Aelius Theon, the rhetorician, spends a chapter discussing Palaephatus' rationalism, using several of the examples in our text of Palaephatus; other, later, authors cite Palaephatus for instances not in our text: Pseudo-Nonnus, the author of some commentaries on Gregory Nazianzen, attributes to Palaephatus the explanation that Cyclopes were so called because they lived in a round island; Eustathius of Thessalonica ascribes to him the explanation that Laomedon secured the help of Poseidon and Apollo in building the walls of Troy because he seized their temple treasuries to pay his workmen.

Some of the references in the Suda say that Palaephatus' work on myths was in five books, some that it was one book; Eusebius, Jerome, and Orosius all write of the first book of Palaephatus, implying that there were more. Jacob Stern, the modern editor, concludes from this, and the missing references, that Palaephatus was originally in five books, and was condensed down to one sometime before the publication of the Suda, although a fuller copy survived so Eustathius could see it in the twelfth century.

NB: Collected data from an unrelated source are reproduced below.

-- ==== Sys2Proof/Machine/Dispatch.lean ====
section
/-! DEFINITION. The meaning of every command, one arm per row of spec/opcode_table.json. -/

namespace Sys2Proof.Machine

def exec (i : Instr) (s : State) : Host.Outcome State Fault Refusal :=
  match i with
  | .coldReset => Sys2Proof.Machine.execColdReset s
  | .startUp strikes => Sys2Proof.Machine.execStartUp strikes s
  | .restartReset => Sys2Proof.Machine.execRestartReset s
  | .keylockChange asserted => Sys2Proof.Machine.execKeylockChange asserted s
  | .portDown p => Sys2Proof.Machine.execPortDown p s
  | .portUp p => Sys2Proof.Machine.execPortUp p s
  | .frameReceived p bytes checkOk => Sys2Proof.Machine.execFrameReceived p bytes checkOk s
  | .transmissionEnd p => Sys2Proof.Machine.execTransmissionEnd p s
  | .sampleFrame f => Sys2Proof.Machine.execSampleFrame f s
  | .lossTimerExpiry row => Sys2Proof.Machine.execLossTimerExpiry row s
  | .computationEnd => Sys2Proof.Machine.execComputationEnd s
  | .ageClockTick => Sys2Proof.Machine.execAgeClockTick s
  | .holdTimerExpiry => Sys2Proof.Machine.execHoldTimerExpiry s
  | .secondsClockTick => Sys2Proof.Machine.execSecondsClockTick s
  | .dischargeTimerExpiry step => Sys2Proof.Machine.execDischargeTimerExpiry step s
  | .decayTimerExpiry step => Sys2Proof.Machine.execDecayTimerExpiry step s
  | .heatModeChange r => Sys2Proof.Machine.execHeatModeChange r s
  | .positionReport step pos => Sys2Proof.Machine.execPositionReport step pos s
  | .unitSupervisionNotice step sup => Sys2Proof.Machine.execUnitSupervisionNotice step sup s
  | .tripStart step cause => Sys2Proof.Machine.execTripStart step cause s
  | .unitBusyRefusal r => Sys2Proof.Machine.execUnitBusyRefusal r s
  | .unbalanceLockoutNotice step => Sys2Proof.Machine.execUnbalanceLockoutNotice step s
  | .closeOutcome step o => Sys2Proof.Machine.execCloseOutcome step o s
  | .openOutcome step o => Sys2Proof.Machine.execOpenOutcome step o s
  | .dischargedReport step => Sys2Proof.Machine.execDischargedReport step s
  | .unbalanceStepReport r => Sys2Proof.Machine.execUnbalanceStepReport r s
  | .harmonicStepReport r => Sys2Proof.Machine.execHarmonicStepReport r s
  | .controlStepReport r => Sys2Proof.Machine.execControlStepReport r s
  | .statusFrame f => Sys2Proof.Machine.execStatusFrame f s
  | .commandRequest r => Sys2Proof.Machine.execCommandRequest r s
  | .nextSendTime unit => Sys2Proof.Machine.execNextSendTime unit s
  | .operateDeadline unit => Sys2Proof.Machine.execOperateDeadline unit s
  | .supervisionTimerExpiry unit => Sys2Proof.Machine.execSupervisionTimerExpiry unit s
  | .switchOutcome step kind result => Sys2Proof.Machine.execSwitchOutcome step kind result s
  | .incomerOutcome kind result => Sys2Proof.Machine.execIncomerOutcome kind result s
  | .detuneRequest => Sys2Proof.Machine.execDetuneRequest s
  | .highTimerExpiry => Sys2Proof.Machine.execHighTimerExpiry s
  | .lowTimerExpiry => Sys2Proof.Machine.execLowTimerExpiry s
  | .settleTimerExpiry => Sys2Proof.Machine.execSettleTimerExpiry s
  | .restoreHoldExpiry => Sys2Proof.Machine.execRestoreHoldExpiry s
  | .selectExpiry => Sys2Proof.Machine.execSelectExpiry s
  | .readRows q table first count => Sys2Proof.Machine.execReadRows q table first count s
  | .writeRows q first rows => Sys2Proof.Machine.execWriteRows q first rows s
  | .readResults q inputs => Sys2Proof.Machine.execReadResults q inputs s
  | .readStatus q sec => Sys2Proof.Machine.execReadStatus q sec s
  | .hold q => Sys2Proof.Machine.execHold q s
  | .release q => Sys2Proof.Machine.execRelease q s
  | .select q target action token => Sys2Proof.Machine.execSelect q target action token s
  | .operate q token => Sys2Proof.Machine.execOperate q token s
  | .cancel q => Sys2Proof.Machine.execCancel q s
  | .withdraw q step => Sys2Proof.Machine.execWithdraw q step s
  | .restore q step => Sys2Proof.Machine.execRestore q step s
  | .resetLockout q step => Sys2Proof.Machine.execResetLockout q step s
  | .null q step => Sys2Proof.Machine.execNull q step s
  | .setMode q mode => Sys2Proof.Machine.execSetMode q mode s
  | .readEvents q first => Sys2Proof.Machine.execReadEvents q first s
  | .ackEvents q n => Sys2Proof.Machine.execAckEvents q n s
  | .readCapture q buffer offset => Sys2Proof.Machine.execReadCapture q buffer offset s
  | .freeCapture q buffer => Sys2Proof.Machine.execFreeCapture q buffer s
  | .store q => Sys2Proof.Machine.execStore q s
  | .storeCompletion rows verified => Sys2Proof.Machine.execStoreCompletion rows verified s
  | .restart q => Sys2Proof.Machine.execRestart q s
  | .clearTableError q => Sys2Proof.Machine.execClearTableError q s
  | .scrubPass before after => Sys2Proof.Machine.execScrubPass before after s
  | .reportTimerExpiry => Sys2Proof.Machine.execReportTimerExpiry s
  | .changeReportDue => Sys2Proof.Machine.execChangeReportDue s
  | .captureTrigger kind step => Sys2Proof.Machine.execCaptureTrigger kind step s
  | .captureComplete buffer => Sys2Proof.Machine.execCaptureComplete buffer s

end Sys2Proof.Machine
end

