-- ==== Sys2Proof/Machine/Core.lean ====
section
/-! DEFINITION. The machine as the host sees it. -/

def Sys2Proof.core : Host.Core :=
  { State := Sys2Proof.Machine.State
    Fault := Sys2Proof.Machine.Fault
    Refusal := Sys2Proof.Machine.Refusal
    step := Sys2Proof.Machine.step
    reset := Sys2Proof.Machine.State.reset }
end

==Transmission of the text==
There are a dozen manuscripts of the present text, differing in length and in order, dating from the thirteenth through sixteenth century. How much of it derives from Palaephatus himself is open to question, although there is general agreement that the seven chapters of straight unrationalized mythology at the end are not. Nicolaus Festa, who edited the text in 1902, believed that Palaephatian texts became a genre, and our present text is a congeries of texts in that genre, most not by Palaephatus himself; Jacob Stern believes that this is a selection from all five books of the original.

==Modern editions==
Palaephatus's book was first printed by Aldus Manutius in his 1505 edition of Aesop. It became popular as a school text because of its relatively simple Attic Greek, and because the Renaissance approved its approach to classical mythology; it was edited by six more editors before the nineteenth century, due to its popularity. Although Aldus did not include a Latin translation, later editors included one; many reprinted Cornelius Tollius's Latin version, included with his Greek text (Amsterdam, 1649). The first German-language edition was published in the 17th century.

More recent editions include:
- Ernesti, J. H. M. Paläphatus, Von unglaublichen Begebenheiten, griechisch: mit erklärendem Wörterbuche nach den Kapiteln des Paläphatus: sowohl zum Schulgebrauche als zum Selbstunterricht, Leipzig, 1816.
- Westermann, A. In Μυθογράφοι: Scriptores Poeticae Historiae Graeci, Braunschweig, 1843, pp. 268-312.
- Festa, N. Palaephati Περὶ ἀπίστων (Mythographi Graeci, vol. 3, fasc. 2), Leipzig: Bibliotheca Teubneriana, 1902.
- Stern, Joseph. Palaephatus: On Unbelievable Tales. Wauconda, Ill.: Bolchazy-Carducci, 1996 (photoreprint of Festa's Greek text and textual notes, with a translation into English and extensive critical notes).
- Brodersen, K. Die Wahrheit über die griechischen Mythen. Palaiphatos "Unglaubliche Geschichten". Griechisch/Deutsch. Stuttgart, 2002, 3rd ed. 2017, ISBN 978-3-15-019458-4 (Ancient Greek text with German translation).